At this stage, a failure investigation group would set out to teach clients based on the manifest errors on receipt of specimens. Classic errors are still a daily trial as inexperienced clients may demonstrate how pieces of fractured components fit together or rub fracture surfaces with their hands. On these occasions, if possible, it is useful to show clients around a testing and analysis laboratory to demonstrate the in-depth materials examination process during a typical failure investigation.
Metallographic specimens or scanning electron microscopy (SEM) samples with handling damage can then be shown to the client. This shows how to handle failed components so as not to damage the evidence. Hands on demonstrations of these factors have a positive effect in that clients can see what happens to materials which can drive home the complexities of failure investigation more effectively than talking.
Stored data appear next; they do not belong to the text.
-- ==== Sys2Proof/Machine/IncDec.lean ====
section
/-!
DEFINITION. Machine/IncDec.lean: INC BC, INC B, DEC B (42_inc_dec.md rules R100 to R104). Flags are computed from the value
before the operation (rule R101).
-/

namespace Sys2Proof.Machine

/-- INC BC (rule R102): BC plus 1 modulo 65536; no flag is written. -/
def execIncBC (s : State) : Host.Outcome State Fault Refusal :=
  complete .incBC (s.setPair .bc (s.getPair .bc + 1))

/-- INC B (rule R103): B plus 1 modulo 256; Z and H computed, N cleared, C unchanged. -/
def execIncB (s : State) : Host.Outcome State Fault Refusal :=
  let old := s.getReg .b
  let new := old + 1
  complete .incB
    ((s.setReg .b new).setFlags (some (isZero new)) (some false) (some (incHalfCarry old)) none)

/-- DEC B (rule R104): B minus 1 modulo 256; Z and H computed, N set, C unchanged. -/
def execDecB (s : State) : Host.Outcome State Fault Refusal :=
  let old := s.getReg .b
  let new := old - 1
  complete .decB
    ((s.setReg .b new).setFlags (some (isZero new)) (some true) (some (decHalfCarry old)) none)

end Sys2Proof.Machine
end

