-- ==== Sys2Proof/Machine/Step.lean ====
section
/-!
DEFINITION. Machine/Step.lean: one fetch-decode-execute cycle (40_step_cycle.md rule R80).
-/

namespace Sys2Proof.Machine

/-- `step()` (rule R80): a stopped core does nothing; an unrecognized opcode raises its exception; any other opcode fetches its
operands, executes, and advances pc (which `exec` does). The diagnostic dump changes no state and is in
Machine/Diagnostics.lean. -/
def step (s : State) : Host.Outcome State Fault Refusal :=
  match s.fault with
  | some _ => stayStopped s
  | none =>
    match fetch s with
    | .unrecognized op => raiseUnrecognizedOpcode op s
    | .insn i => exec i s

/-- `s` with the instruction of an opcode-table word stored where the next step fetches (DESIGN CHOICE: assumption log 9). -/
def State.withFetchWord (s : State) (nbits w : Nat) : State := s.placeTableWord nbits w

end Sys2Proof.Machine
end

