-- ==== Sys2Proof/Config.lean ====
section
/-!
DEFINITION. Config.lean: what is fixed for one CORE and not state (10_state.md rule R38; 00_scope.md rule R6).
LOAD_BASE and DIAG_TRIGGER are open parameters that every operation using them takes as an argument, so a claim quantifies
over them. The one value the spec leaves open without making it a parameter is an opaque constant.
-/

namespace Sys2Proof

/-- The two open parameters of rule R6 (decisions D5 and D16; DESIGN CHOICE: assumption log 9 and 10). -/
structure Config where
  /-- LOAD_BASE: the address at which the ROM image is placed (50_interfaces.md rule R113). -/
  loadBase : Word
  /-- DIAG_TRIGGER: the opcode after which a dump is emitted, or none (50_interfaces.md rule R116). -/
  diagTrigger : Option Byte
  deriving DecidableEq, Repr

/-- The defaults that rule R6 gives: LOAD_BASE 0x0000, DIAG_TRIGGER none. -/
def Config.default : Config := { loadBase := 0x0000, diagTrigger := none }

/-- FREE VALUE (DESIGN CHOICE: assumption log 10): whether the program counter shown in a diagnostic dump is the value after the
advancement (true) or before it (false). Rule R116 says this is not in the source; nothing may rest on it. -/
opaque Config.dumpShowsAdvancedPc : Bool

end Sys2Proof
end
An added benefit is establishing a connection between the investigators and the clients, which greatly eases communication.
Additionally, it is important to encourage participation in forums about the development of new methodologies of both investigation and system integrity maintenance by means of joint industry projects. The outcomes of these projects remains proprietary to the participant for a period after which they are released into the wider industrial environment in the form of best practice documents and associated guidelines. Greater crossover between the company divisions is necessary to establish a wider audience, as the skills involved in failure investigation can be applied to almost any field of industrial endeavour.
Within the MFIG group, work is underway to establish how to rouse interest in people who may potentially use this knowledge, and others who may be interested in either contributing knowledge or learning. As always, this takes time, which is a costed resource. We, therefore, soldier on trying to build momentum that will lead to a stable base for further developments.
Finally, if you have the misfortune to have a failure of some plant system or component, ask yourself if you want or need to understand possible further ramifications of the failure. It may be that your own expertise will allow an extrapolation of a mechanism identification to the ramifications to the allied system. If this is not the case, in the long term it may well pay to spend more to understand the problems that may affect your system and prevent failures in future.